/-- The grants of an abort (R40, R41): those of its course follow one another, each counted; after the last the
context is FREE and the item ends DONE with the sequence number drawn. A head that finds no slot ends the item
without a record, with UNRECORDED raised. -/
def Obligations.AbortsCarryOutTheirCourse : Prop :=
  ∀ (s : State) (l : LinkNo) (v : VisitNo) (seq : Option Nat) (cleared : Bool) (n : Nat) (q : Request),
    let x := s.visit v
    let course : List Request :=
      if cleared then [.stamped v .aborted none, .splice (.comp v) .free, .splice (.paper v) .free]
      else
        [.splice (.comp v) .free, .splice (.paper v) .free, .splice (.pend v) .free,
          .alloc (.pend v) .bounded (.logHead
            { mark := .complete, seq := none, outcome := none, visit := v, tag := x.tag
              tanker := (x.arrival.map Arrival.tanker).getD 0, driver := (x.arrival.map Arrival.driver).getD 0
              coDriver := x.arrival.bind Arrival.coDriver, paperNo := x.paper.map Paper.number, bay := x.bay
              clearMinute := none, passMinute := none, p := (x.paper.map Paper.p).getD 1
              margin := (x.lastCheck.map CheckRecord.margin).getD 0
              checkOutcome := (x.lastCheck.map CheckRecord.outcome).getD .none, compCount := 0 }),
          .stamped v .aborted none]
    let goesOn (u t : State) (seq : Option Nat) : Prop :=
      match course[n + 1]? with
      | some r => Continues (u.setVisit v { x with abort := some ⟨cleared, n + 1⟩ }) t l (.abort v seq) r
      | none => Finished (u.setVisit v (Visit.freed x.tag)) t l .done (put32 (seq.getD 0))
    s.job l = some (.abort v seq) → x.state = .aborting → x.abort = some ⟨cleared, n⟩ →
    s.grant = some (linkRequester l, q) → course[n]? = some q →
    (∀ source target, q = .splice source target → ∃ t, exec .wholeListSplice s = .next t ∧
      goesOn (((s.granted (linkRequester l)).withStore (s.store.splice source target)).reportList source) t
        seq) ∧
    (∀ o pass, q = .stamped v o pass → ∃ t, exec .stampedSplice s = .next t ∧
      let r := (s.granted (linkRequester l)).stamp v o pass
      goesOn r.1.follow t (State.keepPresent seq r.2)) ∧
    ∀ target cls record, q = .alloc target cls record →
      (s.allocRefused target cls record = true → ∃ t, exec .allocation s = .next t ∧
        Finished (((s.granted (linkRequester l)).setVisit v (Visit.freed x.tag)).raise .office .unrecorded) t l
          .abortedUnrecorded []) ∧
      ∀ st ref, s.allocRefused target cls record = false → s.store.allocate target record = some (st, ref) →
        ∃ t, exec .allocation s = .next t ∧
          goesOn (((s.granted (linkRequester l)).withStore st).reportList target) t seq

ASSIGNED TASK »
Retype, exactly and in full, the lines above from the one containing "goesOn (((s.granted (linkRequester l)).withStore (s.store.splice" through the one containing "let r := (s.granted".

WRITTEN SOLUTION »
      goesOn (((s.granted (linkRequester l)).withStore (s.store.splice source target)).reportList source) t
        seq) ∧
    (∀ o pass, q = .stamped v o pass → ∃ t, exec .stampedSplice s = .next t ∧
      let r := (s.granted (linkRequester l)).stamp v o pass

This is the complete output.